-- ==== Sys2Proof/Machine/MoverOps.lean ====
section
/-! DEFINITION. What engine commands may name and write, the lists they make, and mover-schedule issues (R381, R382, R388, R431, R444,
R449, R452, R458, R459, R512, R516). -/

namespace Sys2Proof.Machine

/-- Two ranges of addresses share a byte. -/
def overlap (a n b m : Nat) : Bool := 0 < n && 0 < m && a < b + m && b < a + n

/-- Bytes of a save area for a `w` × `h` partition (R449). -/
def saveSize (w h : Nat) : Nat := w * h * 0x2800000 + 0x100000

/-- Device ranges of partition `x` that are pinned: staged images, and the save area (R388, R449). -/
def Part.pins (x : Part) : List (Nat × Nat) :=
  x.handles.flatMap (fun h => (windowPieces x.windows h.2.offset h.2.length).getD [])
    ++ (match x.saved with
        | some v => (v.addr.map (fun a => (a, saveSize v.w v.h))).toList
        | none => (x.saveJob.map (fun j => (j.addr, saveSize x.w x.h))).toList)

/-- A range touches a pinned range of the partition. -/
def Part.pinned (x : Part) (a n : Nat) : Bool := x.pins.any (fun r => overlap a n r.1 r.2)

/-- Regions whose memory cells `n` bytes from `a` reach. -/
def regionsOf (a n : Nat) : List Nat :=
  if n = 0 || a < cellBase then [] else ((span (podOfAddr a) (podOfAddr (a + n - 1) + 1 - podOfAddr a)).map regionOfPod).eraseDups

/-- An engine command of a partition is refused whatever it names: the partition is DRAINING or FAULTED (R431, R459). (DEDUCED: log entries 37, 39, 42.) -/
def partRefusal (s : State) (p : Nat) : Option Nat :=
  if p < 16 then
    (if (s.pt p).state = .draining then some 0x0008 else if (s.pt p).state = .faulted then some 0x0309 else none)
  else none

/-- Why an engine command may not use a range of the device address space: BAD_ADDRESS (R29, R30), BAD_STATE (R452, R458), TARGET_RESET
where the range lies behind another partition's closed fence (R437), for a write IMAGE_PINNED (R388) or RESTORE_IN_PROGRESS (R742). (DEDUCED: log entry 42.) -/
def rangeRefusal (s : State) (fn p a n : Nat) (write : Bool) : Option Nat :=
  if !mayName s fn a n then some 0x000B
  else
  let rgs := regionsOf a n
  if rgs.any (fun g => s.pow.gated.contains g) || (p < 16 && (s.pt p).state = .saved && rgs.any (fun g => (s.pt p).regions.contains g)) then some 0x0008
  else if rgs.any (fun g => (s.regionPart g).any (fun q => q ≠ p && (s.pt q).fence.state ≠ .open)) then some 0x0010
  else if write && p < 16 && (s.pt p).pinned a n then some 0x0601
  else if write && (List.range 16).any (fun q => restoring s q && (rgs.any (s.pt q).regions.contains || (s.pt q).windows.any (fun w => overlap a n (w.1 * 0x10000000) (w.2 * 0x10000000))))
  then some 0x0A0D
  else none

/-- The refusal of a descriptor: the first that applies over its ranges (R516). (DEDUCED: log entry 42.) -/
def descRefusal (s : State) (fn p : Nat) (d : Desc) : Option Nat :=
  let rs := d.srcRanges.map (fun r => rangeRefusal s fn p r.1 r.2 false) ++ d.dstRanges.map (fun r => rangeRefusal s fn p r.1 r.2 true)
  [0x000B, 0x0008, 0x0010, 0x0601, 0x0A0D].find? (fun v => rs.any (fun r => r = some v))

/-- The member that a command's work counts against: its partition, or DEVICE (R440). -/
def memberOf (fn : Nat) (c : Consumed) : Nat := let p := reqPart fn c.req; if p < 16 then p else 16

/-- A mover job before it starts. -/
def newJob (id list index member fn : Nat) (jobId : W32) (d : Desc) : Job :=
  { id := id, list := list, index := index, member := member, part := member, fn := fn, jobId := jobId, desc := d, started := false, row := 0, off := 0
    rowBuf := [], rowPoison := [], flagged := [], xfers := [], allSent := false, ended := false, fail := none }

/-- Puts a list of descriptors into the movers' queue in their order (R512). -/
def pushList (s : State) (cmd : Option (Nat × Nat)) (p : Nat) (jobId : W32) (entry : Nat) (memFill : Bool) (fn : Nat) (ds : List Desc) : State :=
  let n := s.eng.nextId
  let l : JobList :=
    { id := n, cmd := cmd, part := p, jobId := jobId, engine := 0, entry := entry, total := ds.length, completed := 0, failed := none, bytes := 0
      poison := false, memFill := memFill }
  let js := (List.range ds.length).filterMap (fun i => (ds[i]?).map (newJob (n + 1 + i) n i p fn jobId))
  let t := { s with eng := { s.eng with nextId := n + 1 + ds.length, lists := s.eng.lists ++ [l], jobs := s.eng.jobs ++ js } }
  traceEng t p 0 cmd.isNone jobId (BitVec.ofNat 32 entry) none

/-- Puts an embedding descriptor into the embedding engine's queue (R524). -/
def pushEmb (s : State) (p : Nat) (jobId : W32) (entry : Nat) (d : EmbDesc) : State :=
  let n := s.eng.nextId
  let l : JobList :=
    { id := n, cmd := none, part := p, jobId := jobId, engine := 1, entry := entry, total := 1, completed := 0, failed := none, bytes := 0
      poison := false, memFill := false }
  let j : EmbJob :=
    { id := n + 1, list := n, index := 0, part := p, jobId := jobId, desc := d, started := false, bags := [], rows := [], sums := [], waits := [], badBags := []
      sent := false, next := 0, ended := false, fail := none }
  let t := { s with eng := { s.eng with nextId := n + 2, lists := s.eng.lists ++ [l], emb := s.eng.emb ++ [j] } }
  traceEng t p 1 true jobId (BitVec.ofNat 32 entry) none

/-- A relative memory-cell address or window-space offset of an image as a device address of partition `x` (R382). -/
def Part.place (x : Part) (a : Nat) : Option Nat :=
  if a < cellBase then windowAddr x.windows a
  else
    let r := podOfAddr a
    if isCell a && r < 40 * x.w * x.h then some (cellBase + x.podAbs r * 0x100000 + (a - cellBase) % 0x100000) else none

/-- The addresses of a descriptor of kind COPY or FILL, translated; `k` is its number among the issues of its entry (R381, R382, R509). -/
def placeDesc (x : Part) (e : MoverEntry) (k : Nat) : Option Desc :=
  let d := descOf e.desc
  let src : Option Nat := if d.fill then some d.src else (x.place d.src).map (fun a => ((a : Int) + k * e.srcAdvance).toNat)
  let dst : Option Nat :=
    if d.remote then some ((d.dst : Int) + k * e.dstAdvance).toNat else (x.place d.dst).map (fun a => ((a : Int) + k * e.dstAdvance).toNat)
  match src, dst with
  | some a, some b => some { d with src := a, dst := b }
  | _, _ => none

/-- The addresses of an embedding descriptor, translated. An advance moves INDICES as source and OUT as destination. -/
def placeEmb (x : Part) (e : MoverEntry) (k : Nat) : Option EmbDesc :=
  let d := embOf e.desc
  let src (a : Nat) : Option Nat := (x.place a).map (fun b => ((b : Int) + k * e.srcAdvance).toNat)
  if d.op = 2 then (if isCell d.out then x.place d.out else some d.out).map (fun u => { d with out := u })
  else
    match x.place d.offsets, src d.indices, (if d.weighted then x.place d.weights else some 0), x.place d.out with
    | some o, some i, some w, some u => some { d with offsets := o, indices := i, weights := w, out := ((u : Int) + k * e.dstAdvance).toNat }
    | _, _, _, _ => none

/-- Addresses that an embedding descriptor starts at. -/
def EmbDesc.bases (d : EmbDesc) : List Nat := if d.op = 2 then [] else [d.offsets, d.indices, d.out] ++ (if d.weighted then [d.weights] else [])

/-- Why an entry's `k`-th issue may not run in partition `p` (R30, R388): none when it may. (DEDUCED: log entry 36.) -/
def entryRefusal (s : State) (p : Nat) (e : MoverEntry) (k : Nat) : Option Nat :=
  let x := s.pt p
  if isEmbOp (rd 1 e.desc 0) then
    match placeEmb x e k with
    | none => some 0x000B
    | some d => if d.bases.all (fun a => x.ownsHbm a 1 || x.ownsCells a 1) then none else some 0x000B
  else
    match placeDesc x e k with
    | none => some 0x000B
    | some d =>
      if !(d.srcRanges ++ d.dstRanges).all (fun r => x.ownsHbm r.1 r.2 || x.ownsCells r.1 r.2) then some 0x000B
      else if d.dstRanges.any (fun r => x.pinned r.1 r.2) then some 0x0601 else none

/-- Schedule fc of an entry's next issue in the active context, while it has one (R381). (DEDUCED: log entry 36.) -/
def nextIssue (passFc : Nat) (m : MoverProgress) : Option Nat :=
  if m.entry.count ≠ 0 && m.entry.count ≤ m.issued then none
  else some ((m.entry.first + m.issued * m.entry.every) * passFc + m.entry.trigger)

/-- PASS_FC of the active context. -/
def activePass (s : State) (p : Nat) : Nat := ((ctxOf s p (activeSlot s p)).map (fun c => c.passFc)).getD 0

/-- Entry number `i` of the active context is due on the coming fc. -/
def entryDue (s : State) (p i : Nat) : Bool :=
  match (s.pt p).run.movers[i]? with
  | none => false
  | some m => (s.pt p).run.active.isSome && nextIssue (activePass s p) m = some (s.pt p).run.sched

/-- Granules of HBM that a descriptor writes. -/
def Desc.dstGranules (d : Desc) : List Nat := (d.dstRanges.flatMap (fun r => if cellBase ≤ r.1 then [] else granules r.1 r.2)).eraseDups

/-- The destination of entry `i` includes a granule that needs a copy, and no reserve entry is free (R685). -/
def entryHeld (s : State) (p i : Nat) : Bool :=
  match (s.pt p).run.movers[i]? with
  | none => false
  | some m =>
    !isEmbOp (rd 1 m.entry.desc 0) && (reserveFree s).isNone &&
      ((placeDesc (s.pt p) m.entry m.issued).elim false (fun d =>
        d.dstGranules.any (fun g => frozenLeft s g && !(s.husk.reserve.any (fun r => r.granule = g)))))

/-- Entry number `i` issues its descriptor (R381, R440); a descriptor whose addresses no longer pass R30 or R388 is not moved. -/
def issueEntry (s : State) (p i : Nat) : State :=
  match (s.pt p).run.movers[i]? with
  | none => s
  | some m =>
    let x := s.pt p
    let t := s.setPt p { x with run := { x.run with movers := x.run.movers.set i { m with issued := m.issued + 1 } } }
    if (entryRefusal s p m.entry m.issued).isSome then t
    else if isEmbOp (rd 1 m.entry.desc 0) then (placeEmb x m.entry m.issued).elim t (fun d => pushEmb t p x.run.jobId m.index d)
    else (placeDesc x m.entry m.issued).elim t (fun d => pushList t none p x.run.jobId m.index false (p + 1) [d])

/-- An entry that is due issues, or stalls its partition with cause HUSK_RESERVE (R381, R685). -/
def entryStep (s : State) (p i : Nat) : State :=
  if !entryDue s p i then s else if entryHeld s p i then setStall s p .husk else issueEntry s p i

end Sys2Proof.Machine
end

* * *

> What you have to do: Considering only the material above, set down every line from the one with "where the range" to the one with "def newJob (id", inclusive, exactly as written.

> Answer to this task:
where the range lies behind another partition's closed fence (R437), for a write IMAGE_PINNED (R388) or RESTORE_IN_PROGRESS (R742). (DEDUCED: log entry 42.) -/
def rangeRefusal (s : State) (fn p a n : Nat) (write : Bool) : Option Nat :=
  if !mayName s fn a n then some 0x000B
  else
  let rgs := regionsOf a n
  if rgs.any (fun g => s.pow.gated.contains g) || (p < 16 && (s.pt p).state = .saved && rgs.any (fun g => (s.pt p).regions.contains g)) then some 0x0008
  else if rgs.any (fun g => (s.regionPart g).any (fun q => q ≠ p && (s.pt q).fence.state ≠ .open)) then some 0x0010
  else if write && p < 16 && (s.pt p).pinned a n then some 0x0601
  else if write && (List.range 16).any (fun q => restoring s q && (rgs.any (s.pt q).regions.contains || (s.pt q).windows.any (fun w => overlap a n (w.1 * 0x10000000) (w.2 * 0x10000000))))
  then some 0x0A0D
  else none

/-- The refusal of a descriptor: the first that applies over its ranges (R516). (DEDUCED: log entry 42.) -/
def descRefusal (s : State) (fn p : Nat) (d : Desc) : Option Nat :=
  let rs := d.srcRanges.map (fun r => rangeRefusal s fn p r.1 r.2 false) ++ d.dstRanges.map (fun r => rangeRefusal s fn p r.1 r.2 true)
  [0x000B, 0x0008, 0x0010, 0x0601, 0x0A0D].find? (fun v => rs.any (fun r => r = some v))

/-- The member that a command's work counts against: its partition, or DEVICE (R440). -/
def memberOf (fn : Nat) (c : Consumed) : Nat := let p := reqPart fn c.req; if p < 16 then p else 16

/-- A mover job before it starts. -/
def newJob (id list index member fn : Nat) (jobId : W32) (d : Desc) : Job :=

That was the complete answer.